Stop the Wall reported on the ongoing massive solidarity inside Palestine and throughout Palestine for the hunger strikers, including mass demonstrations in all major cities. A day of action is scheduled for this Thursday, May 17, the one month anniversary of the launch of the mass open hunger strike, and a protest in Ramallah at Ofer Prison on Tuesday, May 15 as a Nakba commemoration/prisoner solidarity action:
Every day the support for the Palestinian hunger strikers in Israeli jails spreads, creating national unity in solidarity with their protest. As groups across Palestine show their support, it becomes more apparent how pivotal this strike is in terms of the wider struggle – it is becoming a rallying point, a symbol of national cohesion reminiscent of the Intifadas. Despite internal disputes, unity is being displayed by Palestinians across the country in the face of Israeli occupation and repression of all shows of support of the prisoners. Momentum is building on the back of the “War of Empty Stomachs”, a war being raged to gain the recognition of rights guaranteed by International Law, but denied by the Israeli occupier.

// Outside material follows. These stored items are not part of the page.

-- ==== Sys2Proof/Machine/Translation.lean ====
section
/-! DEFINITION. Invalidation of translations, zeroing on allocation and the rebuilding of a directory (20, 22). -/

namespace Sys2Proof.Machine

open Sys2Proof

/-! ## Invalidation (R348 to R350) -/

/-- The key of a host core's invalidation block (Table 20.4). -/
def State.invalBlock (s : State) (h : Nat) : Nat := s.home + offInval + 64 * h

/-- An address range of an invalidation, in 64 KiB units of one space; a count of 0 is the whole space (Table 20.4). -/
def inRange (base : DWord) (count first n : Nat) (space : Nat) : Bool :=
  base.toNat / 2 ^ 61 == space &&
  (count == 0 || (decide (first < base.toNat % 2 ^ 48 / 65536 + count) && decide (base.toNat % 2 ^ 48 / 65536 < first + n)))

/-- The range covers a virtual address. -/
def coversVa (base : DWord) (count : Nat) (va : DWord) : Bool :=
  inRange base count (va.toNat % 2 ^ 48 / 65536) 1 (va.toNat / 2 ^ 61)

/-- An ASID is named: 0xFFFF names every one. -/
def asidHit (asid x : Nat) : Bool := asid == 0xFFFF || asid == x

/-- An entry, or a page of entries, of `bits` address bits that the buffers may hold is covered by an invalidation: a unit of the range
lies in it (Table 20.4). -/
def coversEntry (base : DWord) (count asid bits key : Nat) : Bool :=
  asidHit asid (key / 2 ^ 51) &&
  inRange base count (key % 2 ^ 48 / 65536) (2 ^ (bits - 16)) (key / 2 ^ 48 % 2)

/-- All that a page of entries covers lies in the range. -/
def coversPage (base : DWord) (count asid key : Nat) : Bool :=
  let level := keyLevel key
  let first := key % 2 ^ 48 / 65536
  asidHit asid (key / 2 ^ 51) && base.toNat / 2 ^ 61 == key / 2 ^ 48 % 2 &&
  (count == 0 || (decide (base.toNat % 2 ^ 48 / 65536 ≤ first) &&
    decide (first + 2 ^ (levelBits level + (if level = 0 then 5 else 9) - 16) ≤ base.toNat % 2 ^ 48 / 65536 + count)))

/-- An invalidation arrives (R349). -/
def State.takeInval (s : State) (base : DWord) (count asid : Nat) (src : Option (Nat × Nat)) : State :=
  { s with
    invals := s.invals ++ [{ base := base, count := count, asid := asid, sn := s.sn, src := src }]
    sn := s.sn + 1 }

/-- The buffers and walkers drop the entries, leaf or non-leaf, that an invalidation covers (R350). -/
def Tlb.drop (t : Tlb) (x : Inval) : Tlb :=
  { tables := (t.tables.mapVals fun _ ks => ks.filter fun k => !coversPage x.base x.count x.asid k).filter fun e => !e.2.isEmpty
    olds := t.olds.filter fun e => !coversEntry x.base x.count x.asid (levelBits (keyLevel e.1)) e.1 }

/-- A transfer was begun before an invalidation's buffers were dropped, and carries a part of a copy block or a read (R350). -/
def Transfer.olderBlock (t : Transfer) (x : Inval) : Bool :=
  (match t.kind with | .piece _ _ _ _ _ _ => true | .read _ _ _ _ _ => true | _ => false) &&
  decide ((BitVec.ofNat 32 (x.sn * 64) - t.xfer).toNat < 2 ^ 31)

/-- Nothing that used a dropped translation is outstanding (R350): accesses, and the loads and stores of regions still open, are
performed; no block of a copy is in progress; the copies and commands that hold the translation of their CPL have completed. -/
def State.invalDrained (s : State) (x : Inval) : Bool :=
  let hit := fun ctx => asidHit x.asid (s.asid ctx)
  !(s.accesses.any fun a => decide (a.sn < x.sn * 64) && hit (s.ctxOf a.gang) && coversVa x.base x.count a.va) &&
  !(s.scaleLoads.any fun a => decide (a.sn < x.sn * 64) && hit (s.ctxOf a.gang)) &&
  !(s.gangs.any fun e => hit (s.ctxOf e.1) && e.2.threads.any fun t =>
    match t.region with | some r => decide (r.born.1 < x.sn) && (!r.stores.isEmpty || !r.loads.isEmpty) | none => false) &&
  !(s.posts.any fun p => decide (p.sn < x.sn * 64) && p.away.isNone && hit p.ctx) &&
  !(s.transfers.any fun t => t.olderBlock x) &&
  !(s.copies.any fun c => hit c.ctx && !c.staged.isEmpty) &&
  !(s.copies.any fun c => decide (c.sn < x.sn * 64) && c.cplKey.isSome && hit c.ctx && coversVa x.base x.count c.desc.cpl) &&
  !(s.commands.any fun c => decide (c.sn < x.sn * 64) && c.cplKey.isSome && hit c.ctx &&
    coversVa x.base x.count (BitVec.ofNat 64 (leNat ((c.block.drop 0xF8).take 8))))

/-- The status bits and NACK of an invalidation block: BUSY and NACK as given, DONE and ERR as `old` leaves them and as set here; only
software clears ERR, and a GO that starts clears DONE (Table 20.4, R6; log 57). -/
def State.setInval (s : State) (h : Nat) (busy : Bool) (old set nack : Nat) : State :=
  let was := s.mem.num (s.invalBlock h + 0x14) 1
  s.performBytes none (s.invalBlock h + 0x14)
    [BitVec.ofNat 8 ((if busy then 1 else 0) + ((was &&& old) ||| set)), BitVec.ofNat 8 (min nack 255)]

/-- An acknowledgement for a block: DONE once every live package has answered (R350). -/
def State.ackInval (s : State) (h pkg : Nat) : State :=
  match s.invalWait.find? h with
  | none => s
  | some w =>
    let w' := w.filter (· != pkg)
    if w'.isEmpty then { s with invalWait := s.invalWait.erase h }.setInval h false 4 2 0
    else { s with invalWait := s.invalWait.put h w' }.setInval h true 4 0 w'.length

/-- INVALIDATION_GO: the range of a host core's block is sent to every live package; a GO while BUSY is ignored, a bad range
sets ERR (R349). -/
def execInvalidationGo (h : Nat) (s : State) : Out :=
  let k := s.invalBlock h
  let base := BitVec.ofNat 64 (s.mem.num k 8)
  let count := s.mem.num (k + 8) 4
  let asid := s.mem.num (k + 12) 2
  if 32 ≤ h ∨ s.mem.num (k + 0x14) 1 % 2 = 1 then .next s
  else if base.toNat % 65536 ≠ 0 ∨ 2 ≤ base.toNat / 2 ^ 61 then .next (s.setInval h false 6 4 0)
  else
    let live := s.livePackages
    let s1 := ({ s with invalWait := s.invalWait.put h live }).setInval h true 4 0 live.length
    let s2 := live.foldl (fun (s : State) p =>
      if p = s.podIndex then s else s.post ⟨p, false, 4, 0, .invalidate h base count asid, Option.none, 0⟩ 0) s1
    .next (s2.takeInval base count asid (some (s.podIndex, h)))

/-- INVALIDATION_REQUEST: a request is taken; one that has been taken drops what the buffers hold of its range, and is acknowledged
once nothing that used it is outstanding (R350). -/
def execInvalidationRequest (base : BitVec 64) (count : BitVec 32) (asid : BitVec 16) (s : State) : Out :=
  match s.invals.find? fun x => x.base == base && x.count == count.toNat && x.asid == asid.toNat with
  | none => .next (s.takeInval base count.toNat asid.toNat none)
  | some x =>
    if !x.dropped then
      .next { s with
        tlb := s.tlb.drop x
        invals := s.invals.map fun y => if y.sn = x.sn then { y with dropped := true, sn := s.sn } else y
        sn := s.sn + 1 }
    else if !s.invalDrained x then .next s else
    let s1 := { s with invals := s.invals.filter (·.sn != x.sn) }
    match x.src with
    | some (p, h) =>
      if p = s1.podIndex then .next (s1.ackInval h p)
      else .next (s1.post { dst := p, data := false, ch := 4, hop := 0, msg := .invalAck h } 0)
    | none => .next s1

/-- INVALIDATION_ACK: another package has acknowledged (R350). -/
def execInvalidationAck (h pkg : Nat) (s : State) : Out := .next (s.ackInval h pkg)

/-! ## Zeroing on allocation (R351, R352) -/

/-- The ranges of keys of a frame: one, or an eighth in each stack for a spread frame (R305). -/
def Zeroing.ranges (z : Zeroing) : List (Nat × Nat) :=
  if z.spread then (natsFrom 0 8).map fun i => (z.frame + i * 2 ^ 36, z.size / 8) else [(z.frame, z.size)]

/-- A key lies in one of a list of ranges. -/
def inRanges (rs : List (Nat × Nat)) (k : Nat) : Bool := rs.any fun r => decide (r.1 ≤ k ∧ k < r.1 + r.2)

/-- Two requests are for one frame, and the controller has taken both: it merges them (R352). -/
def Zeroing.merged (z y : Zeroing) : Bool := y.started && y.frame == z.frame && y.size == z.size && y.spread == z.spread

/-- The keys of some ranges are zero, with every cached copy of their lines invalid (R351). -/
def State.zeroRanges (s : State) (hit : Nat → Bool) (rs : List (Nat × Nat)) : State :=
  let m := s.mem.filter fun e => !hit e.1
  { s with
    mem := m
    rewritten := if s.spawns.isEmpty then s.rewritten else
      (s.mem.filter fun e => hit e.1 && decide (e.1 < 2 ^ 50)).foldl (fun w e => w.put e.1 (e.2, s.clk)) s.rewritten
    l1 := s.l1.filter fun e =>
      !rs.any fun r => let a := if isL1Tensor e.1 then 2 ^ 50 + e.1 % 2 ^ 42 * 128 else e.1 % 2 ^ 42 * 128
        overlaps a 128 r.1 r.2
    tlb := (s.mem.filter fun e => hit e.1).foldl (fun t e => t.changed s.mem m (e.1 / 8 * 8) 8) s.tlb
    watches := rs.foldl (fun ws r => evalWatches m none r.1 r.2 ws) s.watches }

/-- A part of a frame, which part is free, is zero before the rest: accesses through other mappings of the frame may come before or after
the zero at each byte (R352; log 7). -/
def State.zeroPart (s : State) (z : Zeroing) : State :=
  let (i, s1) := s.choose z.ranges.length
  let r := nth (z.frame, z.size) z.ranges i
  let (a, s2) := s1.choose r.2
  let (n, s3) := s2.choose (r.2 - a)
  let part := (r.1 + a, min (n + 1) (r.2 - a))
  let s4 := s3.zeroRanges (fun k => inRanges [part] k && !inRanges z.passed k) [part]
  { s4 with zeroing := s4.zeroing.map fun y => if z.merged y then { y with passed := y.passed ++ [part] } else y }

/-- ZEROING_REQUEST: a controller takes a frame; it merges requests for one frame and holds 64 at once; with one that it has taken it goes
on (R352). -/
def execZeroingRequest (i : Nat) (s : State) : Out :=
  match nth none (s.zeroing.map some) i with
  | none => .next s
  | some z =>
    let busy := s.zeroing.filter (·.started)
    if z.started then .next (s.zeroPart z)
    else if 64 ≤ (busy.map (·.frame)).eraseDups.length && !busy.any fun y => y.frame == z.frame then .next s
    else
      let passed := match busy.find? fun y => ({ z with started := true } : Zeroing).merged y with | some y => y.passed | none => []
      .next { s with zeroing := setNth s.zeroing i { z with started := true, passed := passed } }

/-- A frame is zero: every cached copy invalid, every byte that was not zeroed before 0, its poison cleared (R351, R141). -/
def State.zeroFrame (s : State) (z : Zeroing) : State :=
  let s1 := s.zeroRanges (fun k => inRanges z.ranges k && !inRanges z.passed k) z.ranges
  { s1 with poison := s1.poison.filter fun d => match d with | .unit k => !inRanges z.ranges k | _ => true }

/-- Z of the entry that a walk read is cleared by compare-and-swap (R351). -/
def State.clearZ (s : State) (z : Zeroing) : State :=
  if s.mem.num z.entryAt 8 = z.entry then
    s.performBytes none z.entryAt (leBytes 8 (if bitsOf z.entry 5 1 = 1 then z.entry - 32 else z.entry))
  else s

/-- ZEROING_COMPLETE: the frame is zeroed, Z is cleared by compare-and-swap on the entry that each of the merged requests' walks read, and
the held accesses walk again (R351, R352). -/
def execZeroingComplete (i : Nat) (s : State) : Out :=
  match nth none (s.zeroing.map some) i with
  | none => .next s
  | some z =>
    if !z.started then .next s else
    let s1 := (s.zeroing.filter z.merged).foldl State.clearZ (s.zeroFrame z)
    .next { s1 with zeroing := s1.zeroing.filter fun y => !z.merged y }

/-- DIRECTORY_REBUILD: the mirror has rebuilt a lost home's directory; the held accesses go on (R398). -/
def execDirectoryRebuild (pkg : Nat) (s : State) : Out :=
  .next { s with
    rebuilding := s.rebuilding.filter (· != pkg)
    fabric := { s.fabric with rebuilt := s.fabric.rebuilt.erase pkg } }

end Sys2Proof.Machine
end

Yesterday, more than 2000 Palestinian prisoners entered their 24th day of hunger strike, with Thaer Halahla and Bilal Diab now the longest ever hunger strikers on 74 days, while 6 other prisoners have refused food for in excess of 50 and 60 days. These 8 prisoners are now at serious risk of death, starving for their right to live.
Demonstrations took place yesterday across the West Bank, under the slogan “Friday Anger: Victory for the Prisoners”, and were met with violent suppression by the Israeli Occupying Forces (IOF). Tear gas, rubber coated bullets, flash-bang grenades and foul smelling water mixed with harmful chemicals, were used to disperse protesters, showing their solidarity with their brothers and sisters in the prisons.
At the demonstration in the village of Aboud, Ramallah District, a young protestor, Majid Salah al-Barghouti (18), after having been shot in the eye had to be evacuated to hospital where his condition was described as serious.
In the town of Beit Ummar, Hebron District, the IOF had taken to the roofs in anticipation of the weekly demonstration after Friday prayers, from whence they proceeded to bombard the crowd. Khaldun Jameel Masharqa (20) was hit in the chest with a smoke bomb, and Hammad Ahmed Abu Maria (21) was hit in the hand by another. This was followed by the closure of the entrances of the town, preventing all from passing.
In Hebron thousands gathered to march the streets, ending up at a tent in the city center set up to demonstrate solidarity with the prisoners.
In Nablus there was a demonstration of around 3000 Palestinians condemning the silence of the International Community concerning the hunger strike.
At Ofer prison, a regular flashpoint with daily demonstrations, a dozen young men were shot with rubber coated bullets, with many others suffering temporary blindness and suffocation having been tear gassed.
In the areas occupied in 1948, more than 10,000 Palestinians participated in a festival of solidarity with the prisoners in the town of Kafr Kana, in the Galilee, holding up pictures of the prisoners and Palestinian flags and slogans demanding liberation of prisoners from Israeli jails. In Haifa, Palestinians closed their shops and displayed banners saying “The shops are closed because our prisoners are in danger.”
In Jerusalem, hundreds of Jerusalemites participated in a rally including prisoners’ families as well as actors and representatives of national institutions. The scene was filled with Palestinian flags, pro-prisoner and anti-occupation slogans amid tight security imposed by the occupation forces, with significant elements of the police, border guards and special units in attendance. The protestors took to the streets, rendezvousing with other activists before marching on the headquarters of the International Committee of the Red Cross.
Demonstrations have been taking place daily across the whole of the occupied territories in solidarity with the prisoners, and this trend is likely to continue as the struggle in the prisons goes on.